● About this task: From the data that follows, print exactly the lines starting at the one containing "unfold State.kill" and ending at the one containing "b) && Memory.risingFrom b m"; include both of them and nothing more.

•••

/-- Settles O48: an engine row issues through the shared `issueTI`, and an instruction that its queue holds alone runs at once. -/
theorem engineRowsIssue : Obligations.EngineRowsIssue := by
  unfold Obligations.EngineRowsIssue
  refine ⟨fun i b ti echo s x p w hrow hat => ?_, fun i b ti echo s x p w hrow hat hq htracks hengine hready => ?_,
    fun b kind m s x p q hrun hq hti hkind => ⟨fun hfree => ?_, fun hheld => ?_⟩, fun i b ti echo s hrow hnone => ?_⟩
  · rw [exec_engineRow hrow, issueTI_eq hat, ← Bool.and_eq_true]
    refine ⟨fun hgate hfaults => ?_, fun hgate r hfaults => ?_, fun hgate => ?_⟩
    · rw [if_pos hgate, hfaults]
    · rw [if_pos hgate, hfaults]
      rfl
    · rw [if_neg hgate]
  · have hgate : ((s.block b).room ((s.block b).item w echo) && (s.block b).tracks p ((s.block b).item w echo)) = true := by
      rw [room_of_empty hq, htracks]
      rfl
    rw [exec_engineRow hrow, issueTI_eq hat, if_pos hgate, movFaults_of_engine hengine, hq]
    generalize (s.block b).item w echo = q at hengine hready ⊢
    have hblock := State.block_setBlock_same s b { (s.block b).next with queue := [q] }
    have hrun : (s.setBlock b { (s.block b).next with queue := [q] }).runOf b = some (x, p) :=
      (runOf_setBlock s (by rfl)).trans (runOf_of_stands hat)
    have hcleared : { { (s.block b).next with queue := [q] } with queue := [] } = (s.block b).next := by
      rw [← hq]
      rfl
    dsimp only [List.nil_append]
    rw [pump_single hrun (congrArg Block.queue hblock) hengine hready, hblock, setBlock_setBlock, hcleared]
  · exact exec_transferEnd hrun hq hti hkind hfree
  · exact congrArg Host.Outcome.next ((transferEnd_single hti hkind hrun hq).trans (if_neg (by rw [hheld]; decide)))
  · rw [exec_engineRow hrow]
    exact congrArg Host.Outcome.next (State.withTI_none _ _ hnone)

end Sys2Proof.Proofs
end

section
/-! SUPPORT. O54: the timer and the phase over a beat edge. What the steps of an edge do with the work, the layouts, the dies and the ports
leaves both; the counter (R33, R38) and the shape (R56) are the edge's own. -/
namespace Sys2Proof.Proofs
open Sys2Proof Sys2Proof.Machine

/-! ### Folds -/

/-- The fold's step leaves the timer and the phase. A definition of its own, so that `simp` can prove it of the step. -/
def KeepsPace {α : Type} (f : State → α → State) : Prop := ∀ s a, (f s a).beat = s.beat ∧ (f s a).phase = s.phase

@[simp] theorem keepsPace_iff {α : Type} {f : State → α → State} :
    KeepsPace f ↔ ∀ s a, (f s a).beat = s.beat ∧ (f s a).phase = s.phase := Iff.rfl

@[simp] theorem foldl_pace {α : Type} {f : State → α → State} (h : KeepsPace f) (l : List α) (s : State) :
    (l.foldl f s).beat = s.beat ∧ (l.foldl f s).phase = s.phase :=
  foldl_rel (r := fun s t : State => t.beat = s.beat ∧ t.phase = s.phase) (fun _ => ⟨rfl, rfl⟩)
    (fun h g => ⟨g.1.trans h.1, g.2.trans h.2⟩) h l s

@[simp] theorem ite_pace (c : Prop) [Decidable c] (s t : State) :
    (if c then s else t).beat = (if c then s.beat else t.beat) ∧ (if c then s else t).phase = if c then s.phase else t.phase := by
  split <;> exact ⟨rfl, rfl⟩

variable (s : State)

theorem pace_of_sendsOnly {s t : State} (h : SendsOnly s t) : t.beat = s.beat ∧ t.phase = s.phase := by
  obtain ⟨_, _, _, _, _, _, rfl⟩ := h
  exact ⟨rfl, rfl⟩

/-! ### The work -/

@[simp] theorem noteDev_pace (code : Nat) (l : List Byte) : (s.noteDev code l).beat = s.beat ∧ (s.noteDev code l).phase = s.phase := ⟨rfl, rfl⟩
@[simp] theorem account_pace (g c i n : Nat) : (s.account g c i n).beat = s.beat ∧ (s.account g c i n).phase = s.phase := ⟨rfl, rfl⟩
@[simp] theorem freeBlocks_pace (x : Cmd) : (s.freeBlocks x).beat = s.beat ∧ (s.freeBlocks x).phase = s.phase := by
  simp [State.freeBlocks]
@[simp] theorem forgetFrames_pace (n : Nat) : (s.forgetFrames n).beat = s.beat ∧ (s.forgetFrames n).phase = s.phase := ⟨rfl, rfl⟩
@[simp] theorem kill_pace (id : Nat) : (s.kill id).beat = s.beat ∧ (s.kill id).phase = s.phase := by
  unfold State.kill
  split <;> simp
@[simp] theorem dropHolds_pace (c : Nat) : (s.dropHolds c).beat = s.beat ∧ (s.dropHolds c).phase = s.phase := by simp [State.dropHolds]
@[simp] theorem unload_pace (c : Nat) : (s.unload c).beat = s.beat ∧ (s.unload c).phase = s.phase := by simp [State.unload]
@[simp] theorem owe_pace (c : Nat) (l : List Extent) : (s.owe c l).beat = s.beat ∧ (s.owe c l).phase = s.phase := by simp [State.owe]
@[simp] theorem freeCtx_pace (c : Nat) : (s.freeCtx c).beat = s.beat ∧ (s.freeCtx c).phase = s.phase := by simp [State.freeCtx]
@[simp] theorem freeCtxs_pace : s.freeCtxs.beat = s.beat ∧ s.freeCtxs.phase = s.phase := by
  refine foldl_pace (fun s c => ?_) _ _
  split <;> simp
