-- ==== Sys2Proof/Machine/Memory.lean ====
section
/-! DEFINITION. The canonical cell list behind ALPHA and TABC (10_state.md R35, R37): addresses strictly
rising, and in ALPHA no cell equal to what an unlisted cell reads as, so that equal memories are equal data. -/

namespace Sys2Proof.Machine

/-- What an ALPHA cell that nothing has written since reset reads as. R35 gives no value; 0 is the model's
(DESIGN CHOICE, unsafe: assumption log 11). -/
def unlistedAlpha : Byte := 0

/-- The listed value at an address. -/
def Memory.find : Memory → Nat → Option Byte
  | [], _ => none
  | (b, v) :: m, a => if a = b then some v else Memory.find m a

/-- List a value at an address, in place of an older one. -/
def Memory.insert : Memory → Nat → Byte → Memory
  | [], a, v => [(a, v)]
  | (b, w) :: m, a, v =>
    if a < b then (a, v) :: (b, w) :: m
    else if a = b then (a, v) :: m
    else (b, w) :: Memory.insert m a v

/-- Take an address off the list. -/
def Memory.erase : Memory → Nat → Memory
  | [], _ => []
  | (b, w) :: m, a => if a = b then m else (b, w) :: Memory.erase m a

/-- Read one ALPHA cell. -/
def Memory.read (m : Memory) (a : Nat) : Byte := (m.find a).getD unlistedAlpha

/-- Write one ALPHA cell, keeping the canonical form: the value an unlisted cell reads as is not listed. -/
def Memory.write (m : Memory) (a : Nat) (v : Byte) : Memory :=
  if v = unlistedAlpha then m.erase a else m.insert a v

/-- Every address of the list is above `a`, and they rise strictly. -/
def Memory.risingFrom (a : Nat) : Memory → Bool
  | [] => true
  | (b, _) :: m => decide (a < b) && Memory.risingFrom b m

/-- Addresses rise strictly. -/
def Memory.rising : Memory → Bool
  | [] => true
  | (b, _) :: m => Memory.risingFrom b m

/-- TABC's form: rising, and every key a byte value (R37). -/
def Memory.tableWf (m : Memory) : Bool := m.rising && m.all (fun c => decide (c.1 < 256))

/-- The canonical form of ALPHA: rising, 256 cells (R35), no cell that equals what an unlisted one reads as. -/
def Memory.wf (m : Memory) : Bool := m.tableWf && m.all (fun c => decide (c.2 ≠ unlistedAlpha))

end Sys2Proof.Machine
end

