-- ==== Sys2Proof/Machine/Step.lean ====
section
/-! DEFINITION. One step of the machine, and placing a table word where it fetches. -/

namespace Sys2Proof.Machine

/-- One step: one turn of the agenda (00_scope.md R13). -/
def step (s : State) : Host.Outcome State Fault Refusal := takeTurn s

/-- s with the table word placed where `step` fetches its next instruction (assumption log 2, 3). -/
def State.withFetchWord (s : State) (nbits w : Nat) : State := placeTableWord nbits w s

end Sys2Proof.Machine
end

•••

● Output below:
  unfold State.kill
  split <;> simp
@[simp] theorem dropHolds_pace (c : Nat) : (s.dropHolds c).beat = s.beat ∧ (s.dropHolds c).phase = s.phase := by simp [State.dropHolds]
@[simp] theorem unload_pace (c : Nat) : (s.unload c).beat = s.beat ∧ (s.unload c).phase = s.phase := by simp [State.unload]
@[simp] theorem owe_pace (c : Nat) (l : List Extent) : (s.owe c l).beat = s.beat ∧ (s.owe c l).phase = s.phase := by simp [State.owe]
@[simp] theorem freeCtx_pace (c : Nat) : (s.freeCtx c).beat = s.beat ∧ (s.freeCtx c).phase = s.phase := by simp [State.freeCtx]
@[simp] theorem freeCtxs_pace : s.freeCtxs.beat = s.beat ∧ s.freeCtxs.phase = s.phase := by
  refine foldl_pace (fun s c => ?_) _ _
  split <;> simp
-- ==== Sys2Proof/Machine/Memory.lean ====
section
/-! DEFINITION. The canonical cell list behind ALPHA and TABC (10_state.md R35, R37): addresses strictly
rising, and in ALPHA no cell equal to what an unlisted cell reads as, so that equal memories are equal data. -/

namespace Sys2Proof.Machine

/-- What an ALPHA cell that nothing has written since reset reads as. R35 gives no value; 0 is the model's
(DESIGN CHOICE, unsafe: assumption log 11). -/
def unlistedAlpha : Byte := 0

/-- The listed value at an address. -/
def Memory.find : Memory → Nat → Option Byte
  | [], _ => none
  | (b, v) :: m, a => if a = b then some v else Memory.find m a

/-- List a value at an address, in place of an older one. -/
def Memory.insert : Memory → Nat → Byte → Memory
  | [], a, v => [(a, v)]
  | (b, w) :: m, a, v =>
    if a < b then (a, v) :: (b, w) :: m
    else if a = b then (a, v) :: m
    else (b, w) :: Memory.insert m a v

/-- Take an address off the list. -/
def Memory.erase : Memory → Nat → Memory
  | [], _ => []
  | (b, w) :: m, a => if a = b then m else (b, w) :: Memory.erase m a

/-- Read one ALPHA cell. -/
def Memory.read (m : Memory) (a : Nat) : Byte := (m.find a).getD unlistedAlpha

/-- Write one ALPHA cell, keeping the canonical form: the value an unlisted cell reads as is not listed. -/
def Memory.write (m : Memory) (a : Nat) (v : Byte) : Memory :=
  if v = unlistedAlpha then m.erase a else m.insert a v

/-- Every address of the list is above `a`, and they rise strictly. -/
def Memory.risingFrom (a : Nat) : Memory → Bool
  | [] => true
  | (b, _) :: m => decide (a < b) && Memory.risingFrom b m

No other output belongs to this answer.